本当になりたいものがこんなに早く見つかるはずないし、今決めても途中で変わるかもしれない。それなのに、うんざりするほど事あるごとに同じ質問を繰り返される。

年々現実味を帯びてくる「夢」をその場しのぎで答えるように

小学生になると、さすがに名前や年齢、誕生日はあまり聞かれなくなってきたが、「将来の夢」はしぶとい。しかも重みを増してくる。「夢」が「現実」味を帯びてくる。鏡を抜けてやってくる。

聞かれたら何か答えなければならない、早く仕事を決めなければならないという圧力を感じる。だから、漫画が好きだから漫画家、読書が好きだから作家、絵を描くことが好きだから画家と、その場しのぎで答える。

「マンガ絶対買うよ。読んでみたい」
「絵が上手だからきっと画家になれるよ」
と、友人はびっくりするほど雑じり気がなくあたたかい言葉をかけてくれた。それなのに私はどこか歯切れが悪く、腑に落ちない。

いつまでも決まらない。いつまでも分からない。いつまでもしっくりこない。いつまでも「なれるわけない」。時には「まだ決まっていない」とはぐらかす。

二十歳の自分へ向けて、タイムカプセルに託す手紙を書いた。
「将来の夢は決まりましたか?実現に向けて頑張っていますか?」
書きつつも、
「未来に投げているな。でも、大学生になっても決まっていないんだろうな」
と心の中で声がする。

将来がまったく見えない。私はいつから立ち止まっているんだろう

高校3年生の冬、担当掃除場所だった進路指導室の前の廊下でぽつりとつぶやいた。
「将来がまったく見えない」
自分の未来が見通せない。まるで出口が見えない真っ暗なトンネルの中にいるような景色が浮かぶ。ぷつりと時間が途切れているような……断絶。

ふと思う。私はいつから立ち止まっているのだろうか。
――思えば記憶が始まる前からだ。そこで何かが起こっていたのか、それとも初めから何も起こっていなかったのかは分からない。私はずっとそこで立ち往生している。立ち止まっているなら立ち止まっているなりにじっくり考えればいいものの、それもしていない。
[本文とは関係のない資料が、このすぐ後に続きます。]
-- ==== Sys2Proof/Certificates/Slice0/Obligations.lean ====
section
/-! DEFINITION. The statements for the provers. -/

open Sys2Proof Sys2Proof.Machine Sys2Proof.Safety


/-! ## Scalar integers -/

/-- ADD, SUB, AND, OR, XOR, MUL, MULH, MULHZ and their immediate forms write their result to s[d] and change nothing else (no other
register, no claim or monitor, no structure of a core, no posted store, no memory byte, and nothing is sent); the
immediate is sign-extended, and a non-zero e is ILLEGAL (R275, R280, R327, R329, R365, R376). -/
def Obligations.ScalarArithmeticResults : Prop :=
  (∀ (s : State) (d a b : SReg) (imm : BitVec 16),
    let x := rdS s a
    let y := rdS s b
    let i := imm.signExtend 64
    ScalarEffect (.add d a b) s d (x + y) ∧ ScalarEffect (.addi d a imm) s d (x + i) ∧
    ScalarEffect (.sub d a b) s d (x - y) ∧
    ScalarEffect (.and_ d a b) s d (x &&& y) ∧ ScalarEffect (.andi d a imm) s d (x &&& i) ∧
    ScalarEffect (.or_ d a b) s d (x ||| y) ∧ ScalarEffect (.ori d a imm) s d (x ||| i) ∧
    ScalarEffect (.xor d a b) s d (x ^^^ y) ∧ ScalarEffect (.xori d a imm) s d (x ^^^ i) ∧
    ScalarEffect (.mul d a b) s d (x * y) ∧ ScalarEffect (.muli d a imm) s d (x * i) ∧
    ScalarEffect (.mulh d a b) s d ((x.signExtend 128 * y.signExtend 128).extractLsb' 64 64) ∧
    ScalarEffect (.mulhz d a b) s d ((x.setWidth 128 * y.setWidth 128).extractLsb' 64 64)) ∧
  decode 0x05E07002 = some (.sub 15 0 14) ∧
  (∀ fn ∈ [0x01, 0x02, 0x03, 0x04, 0x05, 0x10, 0x11, 0x12], IllegalFields fn 10 6)

/-- The shifts take bits 5:0 of s[b] or of the immediate; DIV, DIVZ, REM and REMZ follow Table 12.1: the quotient is truncated
toward zero, a divisor of 0 gives all ones and the dividend, and −2^63 by −1 gives −2^63 and 0; LUI writes SignExt(imm21) ×
2^16. A non-zero e, a kind of 11 and non-zero bits 13:6 of SHI are ILLEGAL (R295, R322, R344, R355). -/
def Obligations.ScalarShiftAndDivision : Prop :=
  (∀ (s : State) (d a b : SReg) (n : BitVec 6) (up : BitVec 21),
    let x := rdS s a
    let y := rdS s b
    let k := y.toNat % 64
    ScalarEffect (.shl d a b) s d (x <<< k) ∧ ScalarEffect (.shi d a .l n) s d (x <<< n.toNat) ∧
    ScalarEffect (.shr d a b) s d (x >>> k) ∧ ScalarEffect (.shi d a .r n) s d (x >>> n.toNat) ∧
    ScalarEffect (.sra d a b) s d (x.sshiftRight k) ∧ ScalarEffect (.shi d a .ra n) s d (x.sshiftRight n.toNat) ∧
    ScalarEffect (.lui d up) s d (BitVec.ofInt 64 (up.toInt * 2 ^ 16)) ∧
    ScalarEffect (.div d a b) s d (if y = 0 then BitVec.allOnes 64 else x.sdiv y) ∧
    ScalarEffect (.divz d a b) s d (if y = 0 then BitVec.allOnes 64 else x.udiv y) ∧
    ScalarEffect (.rem d a b) s d (if y = 0 then x else x.srem y) ∧
    ScalarEffect (.remz d a b) s d (if y = 0 then x else x.umod y) ∧
    (y = BitVec.allOnes 64 → x = BitVec.intMin 64 →
      ScalarEffect (.div d a b) s d (BitVec.intMin 64) ∧ ScalarEffect (.rem d a b) s d 0)) ∧
  (∀ fn ∈ [0x06, 0x07, 0x08, 0x13, 0x14, 0x15, 0x16], IllegalFields fn 10 6) ∧
  (∀ w : BitVec 32, fld w.toNat 31 26 = 6 → (fld w.toNat 15 14 = 3 ∨ fld w.toNat 13 6 ≠ 0) → decode w = none)

/-- MIN, MAX, MINZ and MAXZ choose an operand; SLT, SLTZ, SLTI and SEQ write 0 or 1; SEL chooses by s[e]; a non-zero e field of MIN,
MAX, MINZ, MAXZ, SLT, SLTZ or SEQ is ILLEGAL (R72, R324, R352, R354, R357). -/
def Obligations.ScalarChoiceResults : Prop :=
  (∀ (s : State) (d a b e : SReg) (imm : BitVec 16),
    let x := rdS s a
    let y := rdS s b
    ScalarEffect (.min d a b) s d (if x.toInt ≤ y.toInt then x else y) ∧
    ScalarEffect (.max d a b) s d (if x.toInt ≤ y.toInt then y else x) ∧
    ScalarEffect (.minz d a b) s d (if x.toNat ≤ y.toNat then x else y) ∧
    ScalarEffect (.maxz d a b) s d (if x.toNat ≤ y.toNat then y else x) ∧
    ScalarEffect (.slt d a b) s d (if x.toInt < y.toInt then 1 else 0) ∧
    ScalarEffect (.slti d a imm) s d (if x.toInt < imm.toInt then 1 else 0) ∧
    ScalarEffect (.sltz d a b) s d (if x.toNat < y.toNat then 1 else 0) ∧
    ScalarEffect (.seq d a b) s d (if x = y then 1 else 0) ∧
    ScalarEffect (.sel d a b e) s d (if rdS s e = 0 then y else x)) ∧
  decode 0x04A63822 = some (.seq 5 6 7) ∧ decode 0x04A63A23 = some (.sel 5 6 7 8) ∧
  (∀ fn ∈ [0x18, 0x19, 0x1A, 0x1B, 0x20, 0x21, 0x22], IllegalFields fn 10 6)

/-- CLZ writes the number of zero bits above the most significant one bit, 64 for zero, and POPC the number of set bits; a
non-zero b or e field is ILLEGAL (R288, R337). -/
def Obligations.BitCountResults : Prop :=
  (∀ (s : State) (d a : SReg), ∃ n : Nat,
    ScalarEffect (.clz d a) s d (BitVec.ofNat 64 n) ∧ n ≤ 64 ∧ (n = 64 ↔ rdS s a = 0) ∧
    (∀ j, j < n → (rdS s a).getLsbD (63 - j) = false) ∧ (n < 64 → (rdS s a).getLsbD (63 - n) = true)) ∧
  (∀ (s : State) (d a : SReg), ScalarEffect (.popc d a) s d
    (BitVec.ofNat 64 ((List.range 64).filter (fun j => (rdS s a).getLsbD j)).length)) ∧
  decode 0x05EE0029 = some (.popc 15 14) ∧
  (∀ fn ∈ [0x28, 0x29], IllegalFields fn 15 11 ∧ IllegalFields fn 10 6)

/-! ## Branches and repeat frames -/

/-- Branches and jumps: BRC and BRCI compare by Table 4.5a, with BRCI's immediate zero-extended for `ltz` and `gez`; targets
are PC + 4 × offset; CALL and CALLR write PC + 4, CALLR reading its target first; BNR reads `status.nr`
(R63, R69, R284, R286, R287, R312, R313). -/
def Obligations.BranchEffects : Prop :=
  ∀ (s : State) (d a b : SReg) (off : BitVec 12) (far : BitVec 26) (imm : BitVec 5),
    let here := (slot s).pc
    let near := here + 4 * off.signExtend 48
    let target := here + 4 * far.signExtend 48
    let x := rdS s a
    let branch := fun (i : Instr) (taken : Prop) (go : VA) =>
      (taken → JumpEffect i s go []) ∧ (¬ taken → JumpEffect i s (nextPc s) [])
    branch (.brc .eq a b off) (x = rdS s b) near ∧
    branch (.brc .ne a b off) (x ≠ rdS s b) near ∧
    branch (.brc .lt a b off) (x.toInt < (rdS s b).toInt) near ∧
    branch (.brc .ge a b off) ((rdS s b).toInt ≤ x.toInt) near ∧
    branch (.brc .ltz a b off) (x.toNat < (rdS s b).toNat) near ∧
    branch (.brc .gez a b off) ((rdS s b).toNat ≤ x.toNat) near ∧
    branch (.brci .eq a imm off) (x.toInt = imm.toInt) near ∧
    branch (.brci .ne a imm off) (x.toInt ≠ imm.toInt) near ∧
    branch (.brci .lt a imm off) (x.toInt < imm.toInt) near ∧
    branch (.brci .ge a imm off) (imm.toInt ≤ x.toInt) near ∧
    branch (.brci .ltz a imm off) (x.toNat < imm.toNat) near ∧
    branch (.brci .gez a imm off) (imm.toNat ≤ x.toNat) near ∧
    branch (.bnr far) ((slot s).nr = true) target ∧
    JumpEffect (.j far) s target [] ∧
    JumpEffect (.jr a) s (x.setWidth 48) [] ∧
    (∃ t, exec (.call far) s = .next t ∧ (slot t).pc = target ∧ rdS t 30 = (here + 4).setWidth 64 ∧
      Keeps s t { sreg := [30] } ∧ Untouched s t) ∧
    (∃ t, exec (.callr d a) s = .next t ∧ (slot t).pc = x.setWidth 48 ∧
      rdS t d = (if d = 0 then 0 else (here + 4).setWidth 64) ∧ Keeps s t { sreg := [d] } ∧ Untouched s t)

/-- RPT opens a frame of `len` members (0: 16) replayed `count` times (0: 256) at PC + 4, and a slot that holds a frame raises
ILLEGAL instead; inside a frame the PC runs through the members, replays from the first, and leaves the frame behind the last
(R198, R347). -/
def Obligations.RepeatFrames : Prop :=
  (∀ (s : State) (count : BitVec 8) (len : BitVec 4) (sd sa sb sx : BitVec 3), (slot s).frame = none →
    ∃ t, exec (.rpt count len sd sa sb sx) s = .next t ∧ (slot t).pc = (slot s).pc + 4 ∧
      (slot t).frame = some { start := (slot s).pc + 4, len := (if len = 0 then 16 else len.toNat),
                              count := (if count = 0 then 256 else count.toNat), rep := 0, sd := sd.toNat, sa := sa.toNat,
                              sb := sb.toNat, sx := sx.toNat, words := [], again := false } ∧
      (slot t).nr = (slot s).nr ∧ (slot t).ncause = (slot s).ncause ∧ Keeps s t {} ∧ Untouched s t) ∧
  (∀ (s : State) (count : BitVec 8) (len : BitVec 4) (sd sa sb sx : BitVec 3), (slot s).frame ≠ none →
    (slot s).sys = false → Traps (.rpt count len sd sa sb sx) s 1 0 (slot s).pc) ∧
  (∀ (l : Slot) (f : Frame) (k : Nat), l.frame = some f → f.len ≤ 16 → k < f.len → l.pc = f.start + BitVec.ofNat 48 (4 * k) →
    (k + 1 < f.len → l.advance.pc = f.start + BitVec.ofNat 48 (4 * (k + 1)) ∧ l.advance.frame = some f) ∧
    (k + 1 = f.len → f.rep + 1 < f.count →
      l.advance.pc = f.start ∧ l.advance.frame = some { f with rep := f.rep + 1 }) ∧
    (k + 1 = f.len → f.count ≤ f.rep + 1 →
      l.advance.pc = f.start + BitVec.ofNat 48 (4 * f.len) ∧ l.advance.frame = none))

/-! ## Floating point -/

/-- Scalar floating point works on bits 31:0 as FP32, rounds once by `rnd` and changes nothing but s[d] (no other register, no
structure of a core, no posted store, no memory byte, and nothing is sent); FCVT writes by its
kind (R179, R180, R299 to R302). -/
def Obligations.ScalarFloatResults : Prop :=
  ∀ (s : State) (d a b e : SReg),
    let x := (rdS s a).toNat % 2 ^ 32
    let y := (rdS s b).toNat % 2 ^ 32
    let u := unpack f32
    let rm := (slot s).rnd.toNat
    ScalarEffect (.fadd d a b) s d (BitVec.ofNat 64 (fAdd f32 rm (u x) (u y))) ∧
    ScalarEffect (.fsub d a b) s d (BitVec.ofNat 64 (fAdd f32 rm (u x) (u y).neg)) ∧
    ScalarEffect (.fmul d a b) s d (BitVec.ofNat 64 (fMul f32 rm (u x) (u y))) ∧
    ScalarEffect (.ffma d a b e) s d
      (BitVec.ofNat 64 (fAdd f32 rm ((u x).mul (u y)) (u ((rdS s e).toNat % 2 ^ 32)))) ∧
    ScalarEffect (.fdiv d a b) s d (BitVec.ofNat 64 (fDiv f32 rm (u x) (u y))) ∧
    ScalarEffect (.fsqrt d a) s d (BitVec.ofNat 64 (fSqrt f32 rm (u x))) ∧
    ScalarEffect (.fmin d a b) s d (BitVec.ofNat 64 (fMin f32 x y)) ∧
    ScalarEffect (.fmax d a b) s d (BitVec.ofNat 64 (fMax f32 x y)) ∧
    ScalarEffect (.fcvt d a .toi) s d (BitVec.ofInt 64 (fToInt rm (u x) (-2 ^ 63) (2 ^ 63 - 1))) ∧
    ScalarEffect (.fcvt d a .toz) s d (BitVec.ofInt 64 (fToInt rm (u x) 0 (2 ^ 64 - 1))) ∧
    ScalarEffect (.fcvt d a .tow) s d (BitVec.ofInt 64 (fToInt rm (u x) (-2 ^ 31) (2 ^ 31 - 1))) ∧
    ScalarEffect (.fcvt d a .fromi) s d (BitVec.ofNat 64 (fOfInt f32 rm (rdS s a).toInt)) ∧
    ScalarEffect (.fcvt d a .fromz) s d (BitVec.ofNat 64 (fOfInt f32 rm (rdS s a).toNat)) ∧
    ScalarEffect (.fcvt d a .toh) s d (BitVec.ofNat 64 (fRound f16 rm (u x))) ∧
    ScalarEffect (.fcvt d a .tobh) s d (BitVec.ofNat 64 (fRound bf16 rm (u x))) ∧
    ScalarEffect (.fcvt d a .fromh) s d (BitVec.ofNat 64 (fRound f32 rm (unpack f16 (x % 2 ^ 16)))) ∧
    ScalarEffect (.fcvt d a .frombh) s d (BitVec.ofNat 64 (fRound f32 rm (unpack bf16 (x % 2 ^ 16))))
例えば大学を決めるとき。「何を学びたいか」よりも「食べていけるか」とか何とか周りから言われ、とりあえず成績に合った大学を選んだ。
大学生時代、やっぱり本当になりたいものが分からなくて、なんとなくずるずると就職活動をして、就職浪人をして、運良く拾ってもらって就職できた。

「昔から毎日、いろいろなことについて、その場しのぎで、しのぐことで精一杯だった」
言い訳にもならない。
思い切れない。踏み出せない。ずっとそうだ。見つかるか、叶うか、恥ずかしくないか、嫌にならないか、続けられるか、生活していけるか……もやもやとした不安をひどく恐れている。

腐る前に、意を決して歩き始めなければ、このまま終わってしまう。
だらだらとあてもなく漂い続けるうちに擦り減り、沼にはまり、引きずり込まれ、このことすらも忘れてしまう。